======== RECORDS

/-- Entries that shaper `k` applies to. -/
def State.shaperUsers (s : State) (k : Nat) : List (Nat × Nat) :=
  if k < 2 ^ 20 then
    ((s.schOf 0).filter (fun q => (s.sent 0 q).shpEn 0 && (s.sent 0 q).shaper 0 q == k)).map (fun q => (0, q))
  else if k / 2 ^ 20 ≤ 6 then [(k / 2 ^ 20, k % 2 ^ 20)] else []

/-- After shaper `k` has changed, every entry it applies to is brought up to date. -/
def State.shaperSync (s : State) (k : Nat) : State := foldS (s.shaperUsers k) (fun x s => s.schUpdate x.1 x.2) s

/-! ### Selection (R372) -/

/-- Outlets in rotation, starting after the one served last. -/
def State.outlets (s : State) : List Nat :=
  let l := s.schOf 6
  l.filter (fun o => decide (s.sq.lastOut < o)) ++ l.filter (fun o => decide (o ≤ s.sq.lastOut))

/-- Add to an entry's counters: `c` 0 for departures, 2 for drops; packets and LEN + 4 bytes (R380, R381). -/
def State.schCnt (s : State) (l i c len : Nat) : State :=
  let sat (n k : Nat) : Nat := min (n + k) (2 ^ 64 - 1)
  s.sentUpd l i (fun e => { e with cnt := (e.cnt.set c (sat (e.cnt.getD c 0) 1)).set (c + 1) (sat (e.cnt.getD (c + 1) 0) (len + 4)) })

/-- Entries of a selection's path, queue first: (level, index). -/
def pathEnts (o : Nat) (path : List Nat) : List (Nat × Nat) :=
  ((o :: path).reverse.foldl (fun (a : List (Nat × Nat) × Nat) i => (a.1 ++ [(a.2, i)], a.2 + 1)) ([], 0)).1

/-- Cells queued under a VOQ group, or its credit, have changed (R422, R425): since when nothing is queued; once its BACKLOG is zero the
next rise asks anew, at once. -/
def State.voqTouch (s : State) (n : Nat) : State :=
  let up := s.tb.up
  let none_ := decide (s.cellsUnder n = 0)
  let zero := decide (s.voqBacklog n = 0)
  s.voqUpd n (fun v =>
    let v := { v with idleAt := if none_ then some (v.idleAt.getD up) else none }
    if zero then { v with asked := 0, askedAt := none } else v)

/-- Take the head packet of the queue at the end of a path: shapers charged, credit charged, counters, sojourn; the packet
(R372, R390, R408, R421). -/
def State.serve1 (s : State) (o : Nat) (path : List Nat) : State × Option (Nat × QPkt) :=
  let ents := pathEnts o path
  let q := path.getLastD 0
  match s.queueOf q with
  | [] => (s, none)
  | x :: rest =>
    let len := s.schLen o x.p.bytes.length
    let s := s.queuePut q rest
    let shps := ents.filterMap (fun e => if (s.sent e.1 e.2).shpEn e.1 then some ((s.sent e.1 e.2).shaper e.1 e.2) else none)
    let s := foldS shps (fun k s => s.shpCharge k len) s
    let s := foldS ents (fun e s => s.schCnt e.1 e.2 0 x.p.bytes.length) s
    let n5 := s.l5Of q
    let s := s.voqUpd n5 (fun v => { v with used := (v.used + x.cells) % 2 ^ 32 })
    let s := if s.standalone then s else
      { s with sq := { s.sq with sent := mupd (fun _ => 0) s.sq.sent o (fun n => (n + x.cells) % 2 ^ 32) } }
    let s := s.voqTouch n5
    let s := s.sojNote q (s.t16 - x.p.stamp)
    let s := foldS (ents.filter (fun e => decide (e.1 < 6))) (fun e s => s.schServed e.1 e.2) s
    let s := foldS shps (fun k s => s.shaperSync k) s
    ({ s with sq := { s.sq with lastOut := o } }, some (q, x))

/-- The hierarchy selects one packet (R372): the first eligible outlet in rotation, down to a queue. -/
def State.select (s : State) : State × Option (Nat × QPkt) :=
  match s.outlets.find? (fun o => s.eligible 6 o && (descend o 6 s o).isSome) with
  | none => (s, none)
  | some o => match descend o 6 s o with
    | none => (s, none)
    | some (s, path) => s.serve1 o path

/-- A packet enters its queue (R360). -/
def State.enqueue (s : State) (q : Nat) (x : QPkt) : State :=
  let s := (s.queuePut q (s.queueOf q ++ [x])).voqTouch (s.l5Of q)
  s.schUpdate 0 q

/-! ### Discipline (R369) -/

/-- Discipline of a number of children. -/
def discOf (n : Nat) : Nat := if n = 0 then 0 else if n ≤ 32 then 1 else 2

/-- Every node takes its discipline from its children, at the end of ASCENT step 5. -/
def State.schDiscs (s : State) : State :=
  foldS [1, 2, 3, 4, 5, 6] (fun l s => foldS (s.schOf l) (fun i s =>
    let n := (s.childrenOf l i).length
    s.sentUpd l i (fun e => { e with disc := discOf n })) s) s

================
======== RECORDS

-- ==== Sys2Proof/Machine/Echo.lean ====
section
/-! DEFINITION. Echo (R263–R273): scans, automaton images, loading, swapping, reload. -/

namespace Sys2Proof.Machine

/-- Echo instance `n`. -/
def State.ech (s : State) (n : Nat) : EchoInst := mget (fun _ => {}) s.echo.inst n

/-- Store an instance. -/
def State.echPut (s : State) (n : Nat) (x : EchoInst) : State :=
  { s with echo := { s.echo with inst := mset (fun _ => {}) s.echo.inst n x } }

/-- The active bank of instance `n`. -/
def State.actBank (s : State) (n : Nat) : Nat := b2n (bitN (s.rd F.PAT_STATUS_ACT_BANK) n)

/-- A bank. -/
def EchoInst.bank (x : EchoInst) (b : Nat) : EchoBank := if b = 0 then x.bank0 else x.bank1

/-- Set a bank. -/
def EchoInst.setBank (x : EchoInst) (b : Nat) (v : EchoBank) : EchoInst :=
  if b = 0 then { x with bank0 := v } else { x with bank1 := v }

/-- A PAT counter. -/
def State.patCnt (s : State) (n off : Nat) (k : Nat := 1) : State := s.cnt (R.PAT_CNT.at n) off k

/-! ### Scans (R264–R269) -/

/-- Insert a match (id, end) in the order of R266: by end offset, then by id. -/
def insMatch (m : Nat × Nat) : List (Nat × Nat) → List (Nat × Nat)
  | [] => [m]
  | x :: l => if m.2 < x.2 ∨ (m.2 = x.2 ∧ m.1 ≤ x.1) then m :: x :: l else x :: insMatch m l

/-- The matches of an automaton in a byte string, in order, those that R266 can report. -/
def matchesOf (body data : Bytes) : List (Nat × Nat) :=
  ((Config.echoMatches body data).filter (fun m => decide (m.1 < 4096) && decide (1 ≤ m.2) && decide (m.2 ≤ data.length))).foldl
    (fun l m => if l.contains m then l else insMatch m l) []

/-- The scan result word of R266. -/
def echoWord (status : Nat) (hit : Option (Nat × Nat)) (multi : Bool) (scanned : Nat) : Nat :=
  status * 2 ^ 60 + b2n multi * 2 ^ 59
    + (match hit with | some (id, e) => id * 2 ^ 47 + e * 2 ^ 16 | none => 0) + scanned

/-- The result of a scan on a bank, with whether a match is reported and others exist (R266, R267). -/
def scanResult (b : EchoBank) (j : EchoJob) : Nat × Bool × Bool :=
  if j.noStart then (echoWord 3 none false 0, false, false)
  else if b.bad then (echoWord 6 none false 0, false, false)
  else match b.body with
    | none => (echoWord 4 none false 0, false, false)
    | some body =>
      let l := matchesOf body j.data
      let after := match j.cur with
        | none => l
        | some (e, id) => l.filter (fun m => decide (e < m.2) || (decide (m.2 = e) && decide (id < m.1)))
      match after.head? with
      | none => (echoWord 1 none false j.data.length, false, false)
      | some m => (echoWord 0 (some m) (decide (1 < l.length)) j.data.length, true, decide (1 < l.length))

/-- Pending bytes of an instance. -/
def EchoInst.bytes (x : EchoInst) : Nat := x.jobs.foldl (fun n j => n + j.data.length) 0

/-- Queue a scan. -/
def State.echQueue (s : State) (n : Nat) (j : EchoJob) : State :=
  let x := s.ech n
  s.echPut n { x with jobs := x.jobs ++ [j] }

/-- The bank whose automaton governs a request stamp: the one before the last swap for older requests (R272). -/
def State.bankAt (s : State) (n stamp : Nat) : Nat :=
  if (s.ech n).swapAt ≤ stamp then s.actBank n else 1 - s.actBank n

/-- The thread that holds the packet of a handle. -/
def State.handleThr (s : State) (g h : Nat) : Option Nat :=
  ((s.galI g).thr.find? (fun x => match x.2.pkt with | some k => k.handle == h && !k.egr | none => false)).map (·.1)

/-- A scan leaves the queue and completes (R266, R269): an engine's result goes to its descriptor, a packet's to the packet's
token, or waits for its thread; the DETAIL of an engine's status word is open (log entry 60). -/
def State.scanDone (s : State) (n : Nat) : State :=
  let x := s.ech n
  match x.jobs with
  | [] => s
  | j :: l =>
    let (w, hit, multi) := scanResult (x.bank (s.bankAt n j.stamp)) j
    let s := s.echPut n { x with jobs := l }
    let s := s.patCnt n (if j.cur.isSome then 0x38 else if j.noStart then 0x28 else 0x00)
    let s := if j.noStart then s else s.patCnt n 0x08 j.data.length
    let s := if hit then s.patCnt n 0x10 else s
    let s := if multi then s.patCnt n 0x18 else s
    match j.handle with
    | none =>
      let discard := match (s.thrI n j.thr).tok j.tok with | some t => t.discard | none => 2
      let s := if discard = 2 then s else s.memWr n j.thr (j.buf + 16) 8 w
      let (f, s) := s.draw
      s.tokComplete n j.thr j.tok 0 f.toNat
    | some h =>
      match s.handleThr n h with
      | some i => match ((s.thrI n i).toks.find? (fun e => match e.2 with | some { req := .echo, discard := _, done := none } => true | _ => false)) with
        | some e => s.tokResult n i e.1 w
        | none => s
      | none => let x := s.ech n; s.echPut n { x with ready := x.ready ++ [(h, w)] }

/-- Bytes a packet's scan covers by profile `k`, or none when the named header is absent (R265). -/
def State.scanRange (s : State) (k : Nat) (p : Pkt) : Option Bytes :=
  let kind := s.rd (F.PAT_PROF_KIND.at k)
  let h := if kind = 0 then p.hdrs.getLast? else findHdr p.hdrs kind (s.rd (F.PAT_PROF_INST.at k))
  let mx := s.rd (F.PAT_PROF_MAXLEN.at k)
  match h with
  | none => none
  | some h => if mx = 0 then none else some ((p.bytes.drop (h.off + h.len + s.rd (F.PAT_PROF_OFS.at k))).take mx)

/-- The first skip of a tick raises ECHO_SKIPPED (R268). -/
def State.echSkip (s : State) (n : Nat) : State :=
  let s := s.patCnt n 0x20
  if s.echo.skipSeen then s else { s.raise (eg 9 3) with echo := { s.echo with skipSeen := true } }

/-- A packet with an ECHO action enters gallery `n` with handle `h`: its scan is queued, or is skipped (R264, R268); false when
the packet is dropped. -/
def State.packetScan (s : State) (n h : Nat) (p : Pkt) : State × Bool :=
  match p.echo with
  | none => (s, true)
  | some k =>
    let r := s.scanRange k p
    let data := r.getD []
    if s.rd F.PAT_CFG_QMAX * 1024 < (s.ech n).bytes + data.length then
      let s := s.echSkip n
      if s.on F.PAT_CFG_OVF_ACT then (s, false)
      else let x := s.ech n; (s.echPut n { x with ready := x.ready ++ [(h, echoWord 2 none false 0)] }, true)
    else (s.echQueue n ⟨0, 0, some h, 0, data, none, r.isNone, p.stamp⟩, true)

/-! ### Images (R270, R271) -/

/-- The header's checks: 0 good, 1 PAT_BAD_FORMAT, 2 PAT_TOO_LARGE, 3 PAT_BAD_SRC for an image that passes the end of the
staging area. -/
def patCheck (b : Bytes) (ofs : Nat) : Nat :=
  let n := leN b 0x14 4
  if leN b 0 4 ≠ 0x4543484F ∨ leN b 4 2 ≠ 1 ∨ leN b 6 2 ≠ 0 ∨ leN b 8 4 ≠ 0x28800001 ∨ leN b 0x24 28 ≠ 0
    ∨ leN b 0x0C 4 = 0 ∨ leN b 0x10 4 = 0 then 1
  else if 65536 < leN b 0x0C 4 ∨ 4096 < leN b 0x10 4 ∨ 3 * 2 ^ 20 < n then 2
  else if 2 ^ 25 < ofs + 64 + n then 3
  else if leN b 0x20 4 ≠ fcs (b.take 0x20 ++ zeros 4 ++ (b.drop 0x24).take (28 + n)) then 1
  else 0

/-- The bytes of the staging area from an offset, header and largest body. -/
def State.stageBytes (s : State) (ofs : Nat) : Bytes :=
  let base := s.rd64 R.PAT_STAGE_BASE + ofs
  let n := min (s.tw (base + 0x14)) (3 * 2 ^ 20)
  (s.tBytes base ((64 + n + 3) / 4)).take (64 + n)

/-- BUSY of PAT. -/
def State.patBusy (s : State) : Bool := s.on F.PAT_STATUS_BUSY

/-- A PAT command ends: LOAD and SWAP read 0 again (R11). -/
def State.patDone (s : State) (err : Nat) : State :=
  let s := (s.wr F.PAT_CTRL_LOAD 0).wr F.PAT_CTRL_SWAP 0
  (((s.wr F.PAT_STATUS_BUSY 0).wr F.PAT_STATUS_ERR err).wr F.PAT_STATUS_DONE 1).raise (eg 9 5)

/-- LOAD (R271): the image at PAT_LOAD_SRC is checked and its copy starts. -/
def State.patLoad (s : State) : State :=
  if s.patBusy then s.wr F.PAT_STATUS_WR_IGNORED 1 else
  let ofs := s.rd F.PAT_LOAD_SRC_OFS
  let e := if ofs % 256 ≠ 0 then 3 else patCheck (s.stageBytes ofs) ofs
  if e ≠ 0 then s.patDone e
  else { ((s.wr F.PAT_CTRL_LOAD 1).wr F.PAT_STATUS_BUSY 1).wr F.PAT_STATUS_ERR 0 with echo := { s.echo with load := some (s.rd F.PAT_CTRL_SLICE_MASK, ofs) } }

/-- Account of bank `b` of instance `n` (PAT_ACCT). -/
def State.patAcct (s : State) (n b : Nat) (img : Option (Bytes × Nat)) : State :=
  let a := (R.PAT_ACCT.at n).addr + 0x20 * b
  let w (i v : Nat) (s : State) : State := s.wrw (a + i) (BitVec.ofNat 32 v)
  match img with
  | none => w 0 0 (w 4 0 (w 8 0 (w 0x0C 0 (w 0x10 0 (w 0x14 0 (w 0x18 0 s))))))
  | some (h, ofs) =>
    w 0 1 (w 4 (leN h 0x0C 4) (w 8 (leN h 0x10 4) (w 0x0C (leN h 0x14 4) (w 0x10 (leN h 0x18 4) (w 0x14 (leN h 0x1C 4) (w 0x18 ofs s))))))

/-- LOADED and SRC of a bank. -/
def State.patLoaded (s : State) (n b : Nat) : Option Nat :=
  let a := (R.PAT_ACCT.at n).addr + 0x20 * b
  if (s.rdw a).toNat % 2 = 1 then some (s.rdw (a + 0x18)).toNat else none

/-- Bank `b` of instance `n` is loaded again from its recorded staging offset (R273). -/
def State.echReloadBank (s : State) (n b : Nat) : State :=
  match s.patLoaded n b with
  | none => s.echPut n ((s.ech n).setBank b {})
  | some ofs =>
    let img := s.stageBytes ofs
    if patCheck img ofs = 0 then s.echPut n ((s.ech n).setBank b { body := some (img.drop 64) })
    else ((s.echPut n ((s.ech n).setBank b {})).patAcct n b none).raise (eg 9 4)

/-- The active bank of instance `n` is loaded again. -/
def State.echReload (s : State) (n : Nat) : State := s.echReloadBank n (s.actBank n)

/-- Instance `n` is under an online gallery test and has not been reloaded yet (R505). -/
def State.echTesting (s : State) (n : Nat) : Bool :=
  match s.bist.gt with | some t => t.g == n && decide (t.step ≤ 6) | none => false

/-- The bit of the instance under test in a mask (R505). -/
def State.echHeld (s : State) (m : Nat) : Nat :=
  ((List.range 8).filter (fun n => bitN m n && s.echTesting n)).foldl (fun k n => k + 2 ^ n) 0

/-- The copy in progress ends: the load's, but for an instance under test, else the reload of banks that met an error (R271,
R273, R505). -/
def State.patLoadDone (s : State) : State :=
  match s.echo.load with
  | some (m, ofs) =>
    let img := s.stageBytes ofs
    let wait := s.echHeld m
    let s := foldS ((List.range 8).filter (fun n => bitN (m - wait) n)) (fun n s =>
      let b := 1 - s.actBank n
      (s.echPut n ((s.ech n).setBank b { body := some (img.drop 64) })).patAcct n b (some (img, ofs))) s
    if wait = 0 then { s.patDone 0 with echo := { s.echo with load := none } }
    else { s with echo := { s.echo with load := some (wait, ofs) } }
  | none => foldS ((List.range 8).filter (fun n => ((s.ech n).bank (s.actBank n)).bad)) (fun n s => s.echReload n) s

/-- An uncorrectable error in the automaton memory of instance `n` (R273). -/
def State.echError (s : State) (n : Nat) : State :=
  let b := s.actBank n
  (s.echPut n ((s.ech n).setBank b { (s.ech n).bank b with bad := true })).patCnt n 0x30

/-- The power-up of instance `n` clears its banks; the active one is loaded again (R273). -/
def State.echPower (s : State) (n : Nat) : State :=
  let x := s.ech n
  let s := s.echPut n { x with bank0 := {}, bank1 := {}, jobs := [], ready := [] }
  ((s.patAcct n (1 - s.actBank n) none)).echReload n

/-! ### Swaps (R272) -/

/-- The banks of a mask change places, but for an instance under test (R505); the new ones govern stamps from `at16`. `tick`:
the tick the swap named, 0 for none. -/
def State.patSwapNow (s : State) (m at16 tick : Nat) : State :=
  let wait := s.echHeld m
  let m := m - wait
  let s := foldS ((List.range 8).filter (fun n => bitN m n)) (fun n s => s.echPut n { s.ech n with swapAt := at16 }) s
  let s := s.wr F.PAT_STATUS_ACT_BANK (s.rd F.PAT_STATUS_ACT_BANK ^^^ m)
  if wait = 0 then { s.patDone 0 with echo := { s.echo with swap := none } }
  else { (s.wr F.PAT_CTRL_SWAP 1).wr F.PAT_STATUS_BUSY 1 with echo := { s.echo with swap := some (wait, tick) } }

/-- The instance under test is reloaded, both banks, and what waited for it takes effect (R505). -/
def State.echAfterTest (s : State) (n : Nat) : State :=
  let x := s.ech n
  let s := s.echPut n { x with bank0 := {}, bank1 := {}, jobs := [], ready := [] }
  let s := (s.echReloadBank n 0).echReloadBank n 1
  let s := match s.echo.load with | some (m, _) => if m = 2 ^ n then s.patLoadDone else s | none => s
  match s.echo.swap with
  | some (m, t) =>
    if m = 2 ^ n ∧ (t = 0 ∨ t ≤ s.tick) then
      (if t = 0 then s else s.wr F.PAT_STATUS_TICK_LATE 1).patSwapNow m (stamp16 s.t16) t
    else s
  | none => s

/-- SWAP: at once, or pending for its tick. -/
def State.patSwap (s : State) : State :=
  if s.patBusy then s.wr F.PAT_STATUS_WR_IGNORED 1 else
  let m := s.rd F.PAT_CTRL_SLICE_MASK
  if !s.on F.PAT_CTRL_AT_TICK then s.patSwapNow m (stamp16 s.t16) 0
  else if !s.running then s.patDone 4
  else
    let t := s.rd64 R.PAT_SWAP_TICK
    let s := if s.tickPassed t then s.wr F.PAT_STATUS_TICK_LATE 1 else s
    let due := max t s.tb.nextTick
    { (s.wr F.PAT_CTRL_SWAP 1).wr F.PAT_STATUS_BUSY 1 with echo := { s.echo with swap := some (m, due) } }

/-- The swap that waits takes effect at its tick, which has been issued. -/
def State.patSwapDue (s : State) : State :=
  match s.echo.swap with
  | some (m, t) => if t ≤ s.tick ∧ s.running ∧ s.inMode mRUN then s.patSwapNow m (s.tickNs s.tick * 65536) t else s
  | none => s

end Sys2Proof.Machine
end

================

EXERCISE AIM. Above are some lines. Repeat exactly, and only, those from the line that has "def State.echError (s" through the line that has "swap := none".

REPLY.
def State.echError (s : State) (n : Nat) : State :=
  let b := s.actBank n
  (s.echPut n ((s.ech n).setBank b { (s.ech n).bank b with bad := true })).patCnt n 0x30

/-- The power-up of instance `n` clears its banks; the active one is loaded again (R273). -/
def State.echPower (s : State) (n : Nat) : State :=
  let x := s.ech n
  let s := s.echPut n { x with bank0 := {}, bank1 := {}, jobs := [], ready := [] }
  ((s.patAcct n (1 - s.actBank n) none)).echReload n

/-! ### Swaps (R272) -/

/-- The banks of a mask change places, but for an instance under test (R505); the new ones govern stamps from `at16`. `tick`:
the tick the swap named, 0 for none. -/
def State.patSwapNow (s : State) (m at16 tick : Nat) : State :=
  let wait := s.echHeld m
  let m := m - wait
  let s := foldS ((List.range 8).filter (fun n => bitN m n)) (fun n s => s.echPut n { s.ech n with swapAt := at16 }) s
  let s := s.wr F.PAT_STATUS_ACT_BANK (s.rd F.PAT_STATUS_ACT_BANK ^^^ m)
  if wait = 0 then { s.patDone 0 with echo := { s.echo with swap := none } }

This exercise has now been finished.